I’m going to be honest, I can’t explain why writing shell scripts is useful, and why using good practices in shell scripts even better but I suspect if you are reading this then are aware of the benefits.
1.2. Bashisms and the POSIX shell
There are some bashisms to be aware of. /bin/sh is not bash. Bash is a
superset. I know we have talked about this but I have to mention it.
- there is no
functionkeyword in/bin/sh - There are no arrays…
- Just because two shells are standard compliant, doesn’t mean they will behave the same
- Bash in POSIX mode only guarantees POSIX code will work. It may not error when seeing Bash only syntax.
- The only way to know if your script is portable is to test it on another system
see more here: https://mywiki.wooledge.org/Bashism
1.3. Avoiding footguns
The shell is dated, and like much software from the 70s and 80s it assumes you the author are doing your due-diligence. This manifests in some strange ways, mostly around missing errors you wouldn’t expect. We can enable flags in our shell to make it stricter.

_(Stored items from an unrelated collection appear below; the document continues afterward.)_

-- ==== Sys2Proof/Tests/Slice0.lean ====
section
/-! SUPPORT. The model's own tests, each about one step on a small state: the operand ranges of 30_encoding.md R113, words
written out from the encodings of 30_encoding.md, vectors of 95_test_vectors.md (named in each comment), and, for every
obligation with hypotheses, concrete states and operands that meet them. -/

namespace Sys2Proof.Tests

open Sys2Proof.Machine

/-! ### Well-formedness (R113) -/

theorem test_wellFormed_refuses_an_empty_literal : ¬ WellFormed (.lit []) := by decide
theorem test_wellFormed_refuses_a_literal_of_64 : ¬ WellFormed (.lit (List.replicate 64 0#8)) := by decide
theorem test_wellFormed_refuses_mref_0x3E : ¬ WellFormed (.mref 0x3E#6 0#16) := by decide
theorem test_wellFormed_refuses_mref_0x3F : ¬ WellFormed (.mref 0x3F#6 0#16) := by decide
theorem test_wellFormed_refuses_zlit_0 : ¬ WellFormed (.zlit 0#8) := by decide
theorem test_wellFormed_admits_the_largest : WellFormed (.lit (List.replicate 63 0#8)) ∧ WellFormed (.mref 0x3D#6 0xFFFF#16) ∧
    WellFormed (.sref 7#3 0xFFF#12) ∧ WellFormed (.zlit 0xFF#8) := by decide

/-! ### Decoding: words written out from R101, R103, R104 -/

theorem test_decode_modeRel : decode .lcwMode [0b00000000#8, 0x80#8] = .code .modeRel [0x80#8] := by decide
theorem test_decode_mode_absolute : decode .lcwMode [0b10000011#8] = .reject .absoluteMode := by decide
theorem test_decode_end : decode .lcw [0b10000000#8, 0x12#8] = .code .endMark [0x12#8] := by decide
theorem test_decode_lit : decode .lcw [0b10000011#8, 1#8, 2#8, 3#8, 0x80#8] = .code (.lit [1#8, 2#8, 3#8]) [0x80#8] := by
  decide
theorem test_decode_lit_cut : decode .lcw [0b10000011#8, 1#8, 2#8] = .reject .truncated := by decide
/-- R113: `SREF 5, 2` is `20 02`; R105: position `cmd[3:0] || byte1`. -/
theorem test_decode_sref : decode .lcw [0b00100000#8, 0x02#8] = .code (.sref 2#3 2#12) [] ∧
    decode .lcw [0b01111010#8, 0xBC#8] = .code (.sref 7#3 0xABC#12) [] := by decide
/-- R73: the count is little-endian (L21). -/
theorem test_decode_run : decode .lcw [0b11111110#8, 0x00#8, 0x01#8, 0xAB#8] = .code (.run 0x0100#16 0xAB#8) [] := by decide
theorem test_decode_lref :
    decode .lcw [0b11111111#8, 0x34#8, 0x12#8, 0x78#8, 0x56#8] = .code (.lref 0x1234#16 0x5678#16) [] := by decide
theorem test_decode_mref : decode .lcw [0b11000000#8, 0x34#8, 0x12#8] = .code (.mref 0#6 0x1234#16) [] ∧
    decode .lcw [0b11111101#8, 0x00#8, 0x00#8] = .code (.mref 0x3D#6 0#16) [] := by decide
theorem test_decode_zrun : decode .zrle [0b00000000#8, 0x00#8, 7#8] = .code (.zrun 0#8) [7#8] := by decide
theorem test_decode_zlit : decode .zrle [0b11111110#8] = .code (.zlit 0xFE#8) [] := by decide
theorem test_decode_lcwDecode : decodeCmd 0b00000001#32 = some .lcwDecode := by decide
theorem test_decode_zrleExpand : decodeCmd 0b00000010#32 = some .zrleExpand := by decide
theorem test_decode_blit : decodeCmd 0b00000011#32 = some .blit := by decide
theorem test_decode_fill : decodeCmd 0b00000100#32 = some .fill := by decide
theorem test_decode_palClear : decodeCmd 0b00010000#32 = some .palClear := by decide
theorem test_decode_palPush : decodeCmd 0b00010001#32 = some .palPush := by decide
theorem test_decode_palLoad6 : decodeCmd 0b00010010#32 = some .palLoad6 := by decide
theorem test_decode_palFind : decodeCmd 0b00010011#32 = some .palFind := by decide
theorem test_decode_palRead : decodeCmd 0b00010100#32 = some .palRead := by decide
/-- C-1, C-2, C-3. -/
theorem test_decode_unassigned : [0x00#32, 0x05#32, 0x0F#32, 0x15#32, 0xFF#32, 0x101#32, 0x80000001#32].map decodeCmd =
    List.replicate 7 none := by decide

1.3.1. set -e or error on failure.
set -e is the first flag, which simply terminates the shell script if any
command returns non-zero (remember zero means success in the shell). If you
expect a command might fail and want to handle it manually you still can:
do-something || {
do-some-prep
do-something
}
1.3.2. set -u or undefined variables
Traditionally if you try to access a variable which does exist, the shell
will provide an empty string. this might be what you want to happen but
most likely you are expecting a variable to be set. set -u instructs the
shell to treat the access of undefined variables as an error.
1.3.3. set -o pipefail or not hiding errors
Say you have a string of commands foo | bar | baz, this will only “error”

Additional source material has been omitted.